Not everyone working on CPFR is marching in lockstep to the drumbeat of VICS. Significant value can be realized by a partial or modified approach. Even Wal-Mart, which scored the first success in CPFR in a pilot with Warner-Lambert Co. Inc., has subsequently modified its collaborative forecasting and replenishment strategies, which today are conducted through the retailer's proprietary extranet known as RetailLink. PwC Consulting and Hewlett-Packard have created Keychain, a collaborative program that has reduced the high-tech giant's purchase-order cycle time by 50 percent, says Porta.
Abell says it's not always necessary to complete all nine steps of the VICS process, which moves through planning and forecasting to the ultimate goal of collaborative replenishment. A best practice today might go no further than the fifth or sixth step, involving collaboration on exception items and creation of an order forecast, and some companies have found value in performing as few as two. A number of retailers have skipped straight to the replenishment stages, in an effort to manage their huge collection of SKUs for day-to-day sales. Using CPFR to manage special promotions--one of the main reasons why the process was created in the first place - is further in the future, Abell says.
A company doing best practices today should be able to share and exchange forecasts and sales plans, as well as highlight exceptions, says Jane Hoffer, president and chief executive officer of Prescient. Yet she questions whether the nine-step VICS process is even achievable by most companies. "What was defined in the formal process is too unwieldy for organizations large and small, especially medium to small companies," she says. Some of the biggest users - including those who pioneered CPFR - have found it difficult to scale up from successful but limited pilots.

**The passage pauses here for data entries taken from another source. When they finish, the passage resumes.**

/-- Do two blocks agree in this piece? -/
def Piece.same (p : Piece) (d e : Dev) : Prop :=
  match p with
  | .regs => d.regs = e.regs
  | .stage => d.stage = e.stage
  | .objs => d.objs = e.objs
  | .heldStitch => d.heldStitch = e.heldStitch
  | .emitted => d.emitted = e.emitted
  | .freeCtr => d.freeCtr = e.freeCtr
  | .rngCtr => d.rngCtr = e.rngCtr
  | .flt => d.flt = e.flt
  | .irq => d.irq = e.irq
  | .msix => d.msix = e.msix
  | .fnMask => d.fnMask = e.fnMask
  | .rings => d.rings = e.rings
  | .fnq => d.fnq = e.fnq
  | .dmaCh => d.dmaCh = e.dmaCh
  | .recvBufs => d.recvBufs = e.recvBufs
  | .links => d.links = e.links
  | .parityBad => d.parityBad = e.parityBad
  | .mbox => d.mbox = e.mbox
  | .waiting => d.waiting = e.waiting
  | .snaps => d.snaps = e.snaps
  | .lastCtr => d.lastCtr = e.lastCtr
  | .authSeen => d.authSeen = e.authSeen
  | .tbs => d.tbs = e.tbs
  | .tenants => d.tenants = e.tenants
  | .rrLast => d.rrLast = e.rrLast
  | .sec => d.sec = e.sec
  | .pair => d.pair = e.pair
  | .sess => d.sess = e.sess
  | .dsr => d.dsr = e.dsr
  | .chans => d.chans = e.chans
  | .wrd => d.wrd = e.wrd
  | .mem => d.mem = e.mem
  | .streams => d.streams = e.streams
  | .tiles => d.tiles = e.tiles
  | .loom => d.loom = e.loom
  | .hold => d.hold = e.hold
  | .linPrm => d.linPrm = e.linPrm
  | .ladder => d.ladder = e.ladder
  | .pke => d.pke = e.pke
  | .lib => d.lib = e.lib
  | .linings => d.linings = e.linings
  | .pwr => d.pwr = e.pwr
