-- ==== Sys2Proof/Certificates/Slice0/Obligations.lean ====
section
/-! DEFINITION. The statements for the provers. Each says what a rule of the spec has the block do; those that say what a command
does say that it is carried out, under conditions on the state and the operands alone, and what it leaves. -/

open Sys2Proof Sys2Proof.Machine

/-- Whatever the block and the queue, a step with a command at the front answers what that command answers on the block
with the rest of the queue; the log names this form of a step (log 1). -/
def Obligations.StepRunsFront : Prop :=
  ∀ (c : Instr) (rest : List Instr) (d : Dev), step ⟨d, c :: rest⟩ = exec c ⟨d, rest⟩

/-- A step that answers a next state has taken exactly the command at the front off the queue, whatever the command does;
with an empty queue a step lets T run one nanosecond (up to the 64 bits of T) and the tiles' sequencers run for as
long (the model's choice, logs 1 and 112); with every tile off it changes nothing but the timebase. -/
def Obligations.QueueFirstInFirstOut : Prop :=
  (∀ (c : Instr) (rest : List Instr) (d : Dev) (t : State), step ⟨d, c :: rest⟩ = .next t → t.pending = rest) ∧
  ∀ (d : Dev), ∃ b : Tbs, step ⟨d, []⟩ = .next ⟨runMicros { d with tbs := b }, []⟩ ∧
    (d.tbs.running = true → d.tbs.ns + 1 < 2 ^ 64 → b.ns = d.tbs.ns + 1) ∧ (d.tbs.running = false → b = d.tbs) ∧
    ((∀ t < 96, (tile d t).on = false) → runMicros { d with tbs := b } = { d with tbs := b })

/-- Every command of every state answers a next state with the queue as it was, or stops with the fault of a unit that
the spec does not have; none is refused, so no command that could be carried out is turned away by the model. -/
def Obligations.NothingIsRefused : Prop :=
  ∀ (c : Instr) (s : State), (∃ d, exec c s = .next { s with dev := d }) ∨ exec c s = .fault .noSuchUnit

/-- While POR_N is low or VDD_AON has fallen, a command other than the rise and fall of POR_N and the fall and return of
VDD_AON leaves the whole device as it was (that it answers at all in that time is the model's choice: see the log
entry on a held device). -/
def Obligations.HeldDeviceIgnoresCommands : Prop :=
  ∀ (c : Instr) (s t : State), isHeld s.dev = true → actsHeld c = false → exec c s = .next t → t = s

/-- Right after reset every table of the block is in its canonical form, memory lists nothing, and the pairing and the
Drawstring are in one of their six states. -/
def Obligations.ResetKeepsTheForms : Prop :=
  Sound State.reset.dev ∧ State.reset.pending = [] ∧ State.reset.dev.mem = []

/-- From every well-kept block, reached by a run or not, each of the 273 commands and an idle step lead to a well-kept
block: registers of 32 bits, each table with strictly rising keys and no entry equal to what an unlisted key reads
as, memory of bytes, and the pairing and the Drawstring in one of their states. -/
def Obligations.StepKeepsTheForms : Prop :=
  ∀ (s t : State), Sound s.dev → step s = .next t → Sound t.dev

/-- While firmware runs in the safe state, every command of every sender leaves the block in the safe state, but for a
reset, which stops firmware. (The model marks a reset by booted = false.) -/
def Obligations.SafeStateLeftOnlyByReset : Prop :=
  ∀ (s t : State), s.dev.flt.safe = true → s.dev.pwr.booted = true → step s = .next t →
    t.dev.flt.safe = true ∨ t.dev.pwr.booted = false

/-- For each of the 273 commands `touches` lists the pieces of the state it may change, directly or through what follows
from it in the same event; every other piece, of all forty-two, is afterwards as it was. -/
def Obligations.CommandFrames : Prop :=
  ∀ (c : Instr) (s t : State) (p : Piece), exec c s = .next t → p ∉ touches c → p.same s.dev t.dev

/-- The wire bytes of a plan of T bits are ceil(T/8) plus the header cost of each packet; the bitstream in whole bytes
computed from an allowance by k and x fits it, and no larger whole number of bytes does. -/
def Obligations.LargestFit : Prop :=
  (∀ t h m, 0 < m → wireBytes t h m = (t + 7) / 8 + h * (((t + 7) / 8 + m - 1) / m)) ∧
  ∀ a m h, 0 < m →
    let k : Nat := a / (m + h)
    let x : Nat := fitBytes a m h
    (x : Int) = (k : Int) * m + max 0 ((a : Int) - (k : Int) * (m + h) - h) ∧ wireBytes (8 * x) h m ≤ a ∧
    ∀ z, wireBytes (8 * z) h m ≤ a → z ≤ x

/-- When every domain is settled, the edge that ends Sleep entry captures T, stops the timebase clock and sets the sleep
counter to 0; the counter then counts each later rising edge while the reference is there, and no edge counts before. -/
def Obligations.SleepCounter : Prop :=
  (∀ (s : State) (now : Nat), isHeld s.dev = false →
    let y := powerSettle now (atTime now s.dev)
    y.pwr.busy = true → y.pwr.entering = 3 → y.tbs.sleeping = false → y.flt.safe = false →
    (∀ i < 127, domainSettled y i = true) →
    Answers (.sleepEntryEdge now) s (fun d =>
      d.tbs = { y.tbs with sleepT := y.tbs.ns, sleepN := 0, running := false, sleeping := true } ∧ d.regs = s.dev.regs ∧ d.objs = s.dev.objs)) ∧
  ∀ (s : State), isHeld s.dev = false →
    (s.dev.tbs.sleeping = true → s.dev.pwr.lost.contains 4 = false →
      Answers .sleepCountEdge s (fun d => d = { s.dev with tbs := { s.dev.tbs with sleepN := s.dev.tbs.sleepN + 1 } })) ∧
    (s.dev.tbs.sleeping = false → Answers .sleepCountEdge s (fun d => d = s.dev))

/-- INTERRUPT_DELIVERY takes the first pending source off the list, tells the management controller of a source it
receives, and sends the unmasked vector of a privileged source at once. A doorbell of firmware counts one more event
of a routed source. A holdoff that has passed sends an unmasked vector that holds events and empties it. Unmasking a
vector clears its mask and sends what it holds unless Function Mask holds it. An idle hint is armed or disarmed as
its bits say; an armed hint sends what unmasked vectors of the function hold. -/
def Obligations.InterruptCommands : Prop :=
  ∀ (s : State) (now : Nat), isHeld s.dev = false → Sound s.dev →
    (∀ n, irqNext s.dev (tabKeys s.dev.irq) = some n →
      Answers (.interruptDelivery now) s (fun d =>
        tabFind d.irq n = none ∧ (∀ j, j ≠ n → tabFind d.irq j = tabFind s.dev.irq j) ∧
        (toMc n = true → Sent (.toFirmware n) d) ∧
        ∀ key, hostVec s.dev n = some key → isMasked s.dev key = false → n < 16 →
          Sent (.msix key) d ∧ (vec d key).held = 0)) ∧
    (∀ source, irqRouted s.dev (source % 1024) = true →
      Answers (.irqDoorbell .firmware source now) s (fun d =>
        (tabGet {} d.irq (source % 1024)).n = (tabGet {} s.dev.irq (source % 1024)).n + 1 ∧
        ∀ j, j ≠ source % 1024 → tabGet {} d.irq j = tabGet {} s.dev.irq j)) ∧
    (∀ fn v, hasVector fn v = true →
      ((vec s.dev (msixKey fn v)).held ≠ 0 → isMasked s.dev (msixKey fn v) = false →
        (vec s.dev (msixKey fn v)).first + 1000 * bits (regGet s.dev (modReg (msixKey fn v))) 0 10 ≤ s.dev.tbs.ns →
        Answers (.msixHoldoffExpiry fn v now) s (fun d =>
          Sent (.msix (msixKey fn v)) d ∧ (vec d (msixKey fn v)).held = 0)) ∧
      Answers (.msixUnmask fn v now) s (fun d =>
        (vec d (msixKey fn v)).masked = false ∧
        ((vec s.dev (msixKey fn v)).held ≠ 0 → isMasked d (msixKey fn v) = false →
          Sent (.msix (msixKey fn v)) d ∧ (vec d (msixKey fn v)).held = 0) ∧
        ∀ k, k ≠ msixKey fn v → vec d k = vec s.dev k)) ∧
    ∀ mask,
      (∀ who l, who = .firmware ∨ who = .pf l → regOpen who Reg.irqIdleHint.base false s.dev = true →
        (∀ e ∈ s.dev.msix, e.2.held = 0) →
        Answers (.idleHintArm who mask now) s (fun d => ∀ i < 4, idleArmed d (256 + i) = bit mask i)) ∧
      ∀ t tee, t < 256 → hostOpen (.vf t tee) s.dev = true → (∀ e ∈ s.dev.msix, e.2.held = 0) →
        Answers (.idleHintArm (.vf t tee) mask now) s (fun d => idleArmed d t = bit mask 0)

/-- A tail write below the ring size to an enabled submission queue sets its tail when the slots fetched and not freed
lie outside the new span. A head write to an enabled completion or event queue sets the head and releases the entries
passed when it does not pass the entries written. EQ_RESET_CLEAR clears EQ_RESET of the caller's function. Every
other queue is as before. A tail write at or above the ring size changes no queue. -/
def Obligations.QueuePointers : Prop :=
  ∀ (who : Caller) (s : State) (v : Nat), isHeld s.dev = false → Sound s.dev → pageOpen who s.dev = true →
    (∀ q, hasSq (fnOf who) q = true →
      let k := sqKey (fnOf who) q
      (v < 2 ^ 14 → v < ringSize s.dev k → (ring s.dev k).on = true →
        (ring s.dev k).unfreed ≤ ringDist (ringSize s.dev k) (ring s.dev k).head v →
        Answers (.sqTailWrite who q v) s (fun d => ring d k = { ring s.dev k with tail := v } ∧
          (∀ j, j ≠ k → ring d j = ring s.dev j) ∧ d.objs = s.dev.objs ∧ d.dmaCh = s.dev.dmaCh)) ∧
      (ringSize s.dev k ≤ v →
        Answers (.sqTailWrite who q v) s (fun d => d.rings = s.dev.rings ∧ d.flt = s.dev.flt))) ∧
    (∀ q, hasCq (fnOf who) q = true →
      let k := cqKey (fnOf who) q
      v < 2 ^ 14 → v < ringSize s.dev k → (ring s.dev k).on = true →
      ringDist (ringSize s.dev k) (ring s.dev k).head v ≤ (ring s.dev k).count →
      Answers (.cqHeadWrite who q v) s (fun d => ring d k = { ring s.dev k with
        head := v, count := (ring s.dev k).count - ringDist (ringSize s.dev k) (ring s.dev k).head v } ∧
        (∀ j, j ≠ k → ring d j = ring s.dev j) ∧ d.objs = s.dev.objs ∧ d.dmaCh = s.dev.dmaCh)) ∧
    (let k := eqKey (fnOf who); v < 2 ^ 14 → v < ringSize s.dev k → (ring s.dev k).on = true →
      ringDist (ringSize s.dev k) (ring s.dev k).head v ≤ (ring s.dev k).count →
      Answers (.eqHeadWrite who v) s (fun d => ring d k = { ring s.dev k with
        head := v, count := (ring s.dev k).count - ringDist (ringSize s.dev k) (ring s.dev k).head v } ∧
        (∀ j, j ≠ k → ring d j = ring s.dev j) ∧ d.objs = s.dev.objs ∧ d.dmaCh = s.dev.dmaCh)) ∧
    Answers (.eqResetClear who) s (fun d =>
      fnQ d (fnOf who) = { fnQ s.dev (fnOf who) with eqReset := false } ∧
      (∀ j, j ≠ fnOf who → fnQ d j = fnQ s.dev j) ∧ d.rings = s.dev.rings)

/-- A fetch that succeeds, on an idle enabled channel, from the queue whose turn it is with a free completion slot, puts
the descriptor on the channel, frees its ring slot, counts it in flight, reserves one completion slot and makes its
function the one served last. A descriptor that has ended and owes an entry leaves its channel, counts as done, gives
back its reserved slot, and its entry is written at the tail of its completion queue. -/
def Obligations.DescriptorCommands : Prop :=
  ∀ (s : State) (c now : Nat), isHeld s.dev = false → Sound s.dev →
    (∀ (fn q : Nat) (desc : Desc), hasSq fn q = true → 24 ≤ c → c < 64 → chanIdle s.dev c = true →
      hasWork s.dev (sqKey fn q) = true → s.dev.flt.safe = false → 0 < cqFree s.dev (cqOf (sqKey fn q)) →
      isTurn s.dev (sqKey fn q) = true →
      (bit desc.flags 1 = false ∨ (ring s.dev (sqKey fn q)).inflight = 0) →
      Answers (.descriptorFetch fn q c desc true now) s (fun d =>
        (∃ r, (dmaChan d c).run = some r ∧ r.d = desc ∧ r.fn = fn ∧ r.sq = q ∧ r.slot = (ring s.dev (sqKey fn q)).head) ∧
        ring d (sqKey fn q) = { ring s.dev (sqKey fn q) with
          head := ((ring s.dev (sqKey fn q)).head + 1) % ringSize s.dev (sqKey fn q)
          inflight := (ring s.dev (sqKey fn q)).inflight + 1 } ∧
        ring d (cqOf (sqKey fn q)) = { ring s.dev (cqOf (sqKey fn q)) with
          reserved := (ring s.dev (cqOf (sqKey fn q))).reserved + 1 } ∧
        (∀ j, j ≠ c → dmaChan d j = dmaChan s.dev j) ∧
        tabGet 256 d.rrLast (sqClass (sqKey fn q)) = rrPos fn)) ∧
    ∀ r : Running, c < 64 → (dmaChan s.dev c).run = some r → r.ended = true → hasSq r.fn r.sq = true → r.fn ≤ 256 →
      r.noEntry = false →
      Answers (.descriptorComplete c true now) s (fun d =>
        (dmaChan d c).run = none ∧ (dmaChan d c).done = ((dmaChan s.dev c).done + 1) % 65536 ∧
        (∀ j, j ≠ c → dmaChan d j = dmaChan s.dev j) ∧
        (∃ b, Sent (.entry r.fn (cqOf (sqKey r.fn r.sq) % 32) (ring s.dev (cqOf (sqKey r.fn r.sq))).tail b) d) ∧
        (ring d (cqOf (sqKey r.fn r.sq))).reserved = (ring s.dev (cqOf (sqKey r.fn r.sq))).reserved - 1 ∧
        (ring d (cqOf (sqKey r.fn r.sq))).count = (ring s.dev (cqOf (sqKey r.fn r.sq))).count + 1 ∧
        (ring d (sqKey r.fn r.sq)).inflight = (ring s.dev (sqKey r.fn r.sq)).inflight - 1)
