-- ==== Sys2Proof/Laws/KeepsShared.lean ====
section
/-! SUPPORT. One lemma for each function of the block: what it keeps. -/
set_option Elab.async false
set_option autoImplicit false
set_option linter.unusedVariables false
set_option linter.unreachableTactic false
set_option linter.unusedTactic false
set_option linter.unusedSimpArgs false
namespace Sys2Proof.Machine
variable {m : Nat} {d0 : Dev}

/-! ## Ops -/

theorem setTenant_keeps (hm : covers 8388608 m) {t : ℕ} {v : Tenant} {d : Dev} (h_d : Keeps m d0 d) :
    Keeps m d0 (setTenant t v d) := by
  unfold setTenant
  (try dsimp only)
  repeat' first
    | with_reducible assumption
    | (with_reducible refine covers_tr hm ?_; decide)
    | with_reducible exact id
    | with_reducible exact rising_put
    | with_reducible exact rising_upd
    | with_reducible exact rising_set
    | with_reducible exact rising_erase
    | with_reducible exact rising_filter
    | with_reducible exact rising_tabFilter
    | with_reducible exact rising_map
    | with_reducible exact rising_to_nil
    | with_reducible exact rising_erase_two
    | simp only [keeps_mk]
    | with_reducible apply Keeps.set_tenants
    | intro _
    | split

theorem actHeld_keeps {f : Dev → Dev} {s t : State} (hf : ∀ d, Keeps m s.dev d → Keeps m s.dev (f d))
    (ht : actHeld f s = .next t) : Keeps m s.dev t.dev := by
  cases ht; exact hf _ (.refl _)

theorem objSet_keeps (hm : covers 4 m) {idx sub v : Nat} {d : Dev} (h : Keeps m d0 d) : Keeps m d0 (objSet idx sub v d) := by
  unfold objSet
  split
  · exact (Keeps.set_objs hm objs_erase h).keeps
  · exact (Keeps.set_objs hm (fun q => objs_set q (by assumption)) h).keeps

theorem objCount_keeps (hm : covers 4 m) {w : ℕ} {idx : ℕ} {sub : ℕ} {n : ℕ} {d : Dev} (h_d : Keeps m d0 d) :
    Keeps m d0 (objCount w idx sub n d) := by
  unfold objCount
  (try dsimp only)
  repeat' first
    | with_reducible assumption
    | (with_reducible refine covers_tr hm ?_; decide)
    | with_reducible apply objSet_keeps
    | intro _
    | split

theorem regSet_keeps (hm : covers 1 m) {key v : Nat} {d : Dev} (h : Keeps m d0 d) : Keeps m d0 (regSet key v d) := by
  unfold regSet
  split
  · exact (Keeps.set_regs hm regs_erase h).keeps
  · exact (Keeps.set_regs hm (fun q => regs_set q (Nat.mod_lt _ (by decide)) (by assumption)) h).keeps

theorem regCount_keeps (hm : covers 1 m) {key : ℕ} {n : ℕ} {d : Dev} (h_d : Keeps m d0 d) :
    Keeps m d0 (regCount key n d) := by
  unfold regCount
  (try dsimp only)
  repeat' first
    | with_reducible assumption
    | (with_reducible refine covers_tr hm ?_; decide)
    | with_reducible apply regSet_keeps
    | intro _
    | split

theorem regDrop_keeps (hm : covers 1 m) {who : Sys2Proof.Caller} {key : ℕ} {e : Sys2Proof.Err} {d : Dev} (h_d : Keeps m d0 d) :
    Keeps m d0 (regDrop who key e d) := by
  unfold regDrop
  (try dsimp only)
  repeat' first
    | with_reducible assumption
    | (with_reducible refine covers_tr hm ?_; decide)
    | with_reducible apply regSet_keeps
    | with_reducible apply regCount_keeps
    | intro _
    | split

theorem setFltSrc_keeps (hm : covers 128 m) {i : ℕ} {v : FltSrc} {d : Dev} (h_d : Keeps m d0 d) :
    Keeps m d0 (setFltSrc i v d) := by
  unfold setFltSrc
  (try dsimp only)
  repeat' first
    | with_reducible assumption
    | (with_reducible refine covers_tr hm ?_; decide)
    | exact Or.inr trivial
    | (with_reducible refine Or.inr ?_; with_reducible rfl)
    | (with_reducible refine Or.inl ?_; first | with_reducible rfl | decide)
    | with_reducible exact id
    | with_reducible exact rising_put
    | with_reducible exact rising_upd
    | with_reducible exact rising_set
    | with_reducible exact rising_erase
    | with_reducible exact rising_filter
    | with_reducible exact rising_tabFilter
    | with_reducible exact rising_map
    | with_reducible exact rising_to_nil
    | with_reducible exact rising_erase_two
    | simp only [keeps_mk]
    | with_reducible apply Keeps.set_flt
    | intro _
    | split

theorem raiseEoc_keeps (hm : covers 256 m) {n : ℕ} {eoc : Bool} {d : Dev} (h_d : Keeps m d0 d) :
    Keeps m d0 (raiseEoc n eoc d) := by
  unfold raiseEoc
  (try dsimp only)
  repeat' first
    | with_reducible assumption
    | (with_reducible refine covers_tr hm ?_; decide)
    | with_reducible exact id
    | with_reducible exact rising_put
    | with_reducible exact rising_upd
    | with_reducible exact rising_set
    | with_reducible exact rising_erase
    | with_reducible exact rising_filter
    | with_reducible exact rising_tabFilter
    | with_reducible exact rising_map
    | with_reducible exact rising_to_nil
    | with_reducible exact rising_erase_two
    | simp only [keeps_mk]
    | with_reducible apply Keeps.set_irq
    | intro _
    | split

theorem setFld_keeps (hm : covers 1 m) {key : ℕ} {lo : ℕ} {len : ℕ} {x : ℕ} {d : Dev} (h_d : Keeps m d0 d) :
    Keeps m d0 (setFld key lo len x d) := by
  unfold setFld
  (try dsimp only)
  repeat' first
    | with_reducible assumption
    | (with_reducible refine covers_tr hm ?_; decide)
    | with_reducible apply regSet_keeps
    | intro _
    | split

theorem rngNext_keeps (hm : covers 64 m) {d : Dev} (h_d : Keeps m d0 d) :
    Keeps m d0 (rngNext d) := by
  unfold rngNext
  (try dsimp only)
  repeat' first
    | with_reducible assumption
    | (with_reducible refine covers_tr hm ?_; decide)
    | with_reducible exact id
    | with_reducible exact rising_put
    | with_reducible exact rising_upd
    | with_reducible exact rising_set
    | with_reducible exact rising_erase
    | with_reducible exact rising_filter
    | with_reducible exact rising_tabFilter
    | with_reducible exact rising_map
    | with_reducible exact rising_to_nil
    | with_reducible exact rising_erase_two
    | simp only [keeps_mk]
    | with_reducible apply Keeps.set_rngCtr
    | intro _
    | split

The classic CPFR model isn't for everyone, Hoffer says. Many have taken a more traditional approach to collaboration, utilizing the internet for their largest clients, and electronic data interchange (EDI) for others. Even phone and fax remain important tools in the struggle to reconcile forecasts and orders between seller and buyer.
What's not at issue is the importance of better collaboration. All agree that companies can reduce inventories and increase sales through systems and processes that enhance communications. But Hoffer disagrees that CPFR is best applied to a wide range of SKUs in day-to-day operations. The greater benefit, she says, lies in collaboration around special events, promotions and production introductions. That's the source of "the greatest disconnect between projections and actual demand."
Four Instead of Nine
Some companies might be intimidated by the very existence of nine separate steps on the road to "true" CPFR. JDA Software Group prefers to address the subject as four core business processes: creation of a front-end agreement, collaborative demand forecasting, order forecasting, and long-range, unconstrained forecasting in support of a sales plan. "The state of the art today is to get all the way through all four phases," says Kevin Stadler, JDA's senior vice president of collaborative solutions.
Rite Aid and Johnson & Johnson have achieved three of the phases, while Ace Hardware and Manco Adhesives, the maker of duct tape, have gone through all four.
After years of development, CPFR's supporters believe the process is nearly ready to take hold throughout the business community. Matchette says companies will need about two more years to complete their pilots. AMR's Abell is a bit more optimistic. "I think you're going to see CPFR take off at the end of next year," he says.